I have a gzip file and currently I read it like this:
infile = open("file.log.gz")
gz = Zlib::GzipReader.new(infile)
output = gz.read
puts result
I think this converts the file to a string, but I would like to read it line by line.
What I want to accomplish is that the file has some warning messages with some garbage, I want to grep those warning messages and then write them to another file. But, some warning messages are repeated so I have to make sure that i only grep them once. Hence line by line reading would help me.
You should be able to simply loop over the gzip reader like you do with regular streams (according to the docs)

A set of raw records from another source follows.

/-- STEAL_ROTATION (R187, R188): a free slot is reserved and the first victim asked; a reserved slot goes on when its wait is
over and its partition's budget lets it (DEDUCED, log entry 75). -/
def execStealRotation (c w : Nat) (s : State) : Out :=
  match s.slot c w with
  | none => .next s
  | some z =>
    let k := s.core c
    if isFw c || !s.runsLaunch z.launch || !s.maySteal c || !k.mayPop w z || (s.victims c).isEmpty then .next s
    else
      let e := (k.stealOf w).getD { slot := w, pos := 0, asked := none, answer := none, bytes := 0, until_ := 0 }
      if s.timeOf (coreDie c) < e.until_ then .next s
      else
        let s := s.setCore c (k.setSteal w (some (s.askNext c e)))
        .next (s.setUse c w .reserved)

/-- Whether a closure is eligible for a thief: its own flags and its launch's let the thief take it (R186). -/
def State.eligible (s : State) (q : Closure) (sameDie : Bool) : Bool :=
  let h := (s.launch q.launch).map (·.header)
  !(closureNoSteal q.words || (h.map (·.nosteal)).getD false) &&
    (sameDie || !(closureNoXSteal q.words || (h.map (·.noxsteal)).getD false))

/-- Whether a core's partition is quiesced: no steal is answered with a closure (R384). -/
def State.quiet (s : State) (c : Nat) : Bool := (s.partOf c).any fun p => (s.part p).quiesce

/-- A core's answer to a request for a closure of a launch that fits in a number of bytes (R187). -/
def State.stealAnswer (s : State) (v thief l bytes : Nat) : Option Closure :=
  let k := s.core v
  let same := coreDie v == coreDie thief
  let el := (k.closures (s.tenantOf l)).filter fun q => q.launch == l && s.eligible q same
  if k.retire || k.withheld || s.quiet v || el.length < max 1 (if same then k.lsteal else k.xsteal) then none
  else el.find? fun q => decide (stagedTotal q.words ≤ bytes)

/-- One of a list of places, by free choices: the order in which requests reach a target is not fixed. -/
def pick {α : Type} (n : Nat) : List α → Option α
  | [] => none
  | [a] => some a
  | a :: r => if Config.choice n then some a else pick (n + 1) r

/-- The thieves whose request is on its way to a core: core and slot. -/
def State.asking (s : State) (v : Nat) : List (Nat × Nat) :=
  s.cores.flatMap fun k => (k.2.steals.filter fun e => e.asked == some v && e.answer.isNone).map fun e => (k.1, e.slot)

/-- STEAL_REQUEST (R187): a victim answers one of the requests that have reached it. -/
def execStealRequest (c : Nat) (s : State) : Out :=
  match pick (16 * s.free) (s.asking c) with
  | none => .next s
  | some (thief, w) =>
    let k := s.core thief
    match k.stealOf w, s.slot thief w with
    | some e, some z =>
      let r := s.stealAnswer c thief z.launch e.bytes
      let s := s.setCore thief (k.setSteal w (some { e with answer := some r }))
      match r with
      | none => .next s
      | some q =>
        let t := s.tenantOf z.launch
        let v := (s.core c).dropClosure t q.core q.entry
        .next ((s.setCore c v).updFut t q.core q.entry fun f => { f with place := thief })
    | _, _ => .next s

/-- STEAL_ANSWER (R188): an answer reaches the thief: a closure is on its way, or the next victim is asked. -/
def execStealAnswer (c w : Nat) (s : State) : Out :=
  let k := s.core c
  match k.stealOf w with
  | none => .next s
  | some e =>
    match e.answer with
    | none => .next s
    | some (some q) =>
      .next (s.setCore c { k.setSteal w none with arrivals := k.arrivals ++ [(w, { q with allot := none })] })
    | some none =>
      if !s.runsLaunch (((s.slot c w).map (·.launch)).getD 0) then .next ((s.setCore c (k.setSteal w none)).setUse c w .free)
      else
      let e := { e with pos := e.pos + 1, asked := none, answer := none }
      let go := s.maySteal c || (s.victims c).length ≤ e.pos
      .next (s.setCore c (k.setSteal w (some (if go then s.askNext c e else e))))

/-- CLOSURE_ARRIVAL (R185): a stolen closure reaches its reserved slot, where one that was cancelled frees it. -/
def execClosureArrival (c w : Nat) (s : State) : Out :=
  let k := s.core c
  match get k.arrivals w with
  | none => .next s
  | some q =>
    let s := s.setCore c { k with arrivals := del k.arrivals w }
    if q.cancelled then .next (s.setTask c w .free none)
    else .next (s.takeClosure c w q true (coreDie q.core != coreDie c))

/-! ### Staging ahead and tile loads (R190, R192, R305) -/

/-- The two hottest closures of a core that name tiles and whose launches hold slots on it (R192). -/
def Core.aheadOf (k : Core) : List Closure :=
  ((k.deque.reverse.filter fun q => q.held.isNone && tileCount q.words != 0 && k.slots.any fun t => t.2.launch == q.launch)).take 2

/-- STAGE_AHEAD (R192): ring space for one of the two hottest closures with tiles. -/
def execStageAhead (c i : Nat) (s : State) : Out :=
  let k := s.core c
  match k.aheadOf[i]? with
  | none => .next s
  | some q =>
    if q.allot.isSome || !k.asking.isEmpty || !s.released c q.due q.stamped then .next s
    else
      match s.allotSpace c q.words q.launch with
      | none => .next s
      | some (t, id) =>
        let k := t.core c
        let mark (z : Closure) : Closure := if z.isFor q.core q.entry then { z with allot := some id } else z
        .next (t.setCore c { k with deque := k.deque.map mark })

/-- The stack whose loader or storer serves an address for a core: that which holds it, or one of the core's own die (R190; DESIGN CHOICE,
log entry 88). -/
def stackOf (c pa : Nat) : Nat := if !inAperture pa && region pa == 0 then pa / (dieBytes / 2) else 2 * coreDie c

/-- The page of an address that a loader or storer reports (R191). -/
def pageOf (va : Nat) : Nat := va / 65536 * 65536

infile = open("file.log.gz")
gz = Zlib::GzipReader.new(infile)
gz.each_line do |line|
puts line
end
Try this:
infile = open("file.log.gz")
gz = Zlib::GzipReader.new(infile)
while output = gz.gets
puts output
end
Other answers show how to read the file line by line, but not how to only capture the errors once. Building on @Tigraine's answer:
require 'set'
infile = open("file.log.gz")
gz = Zlib::GzipReader.new(infile)
errors = Set.new
# or ...
# errors = [].to_set
gz.each_line do |line|
errors << line if (line[/^Error:/])
# or ...
# errors << line if (line['Error:'])
end
puts errors
Set acts like Array, but is built using Hash, so it's like a Hash but we're only concerned with the keys, i.e. only unique values are stored. If you try to add duplicates they will be thrown away, leaving you with only the unique values. You could use an Array, and afterwards use uniq
, on it, but a Set will manage it for you up-front.
>> require 'set'
=> true
>> errors = Set.new
=> #<Set: {}>
>> errors << 'a'
=> #<Set: {"a"}>
>> errors << 'b'
=> #<Set: {"a", "b"}>
>> errors << 'a'
=> #<Set: {"a", "b"}>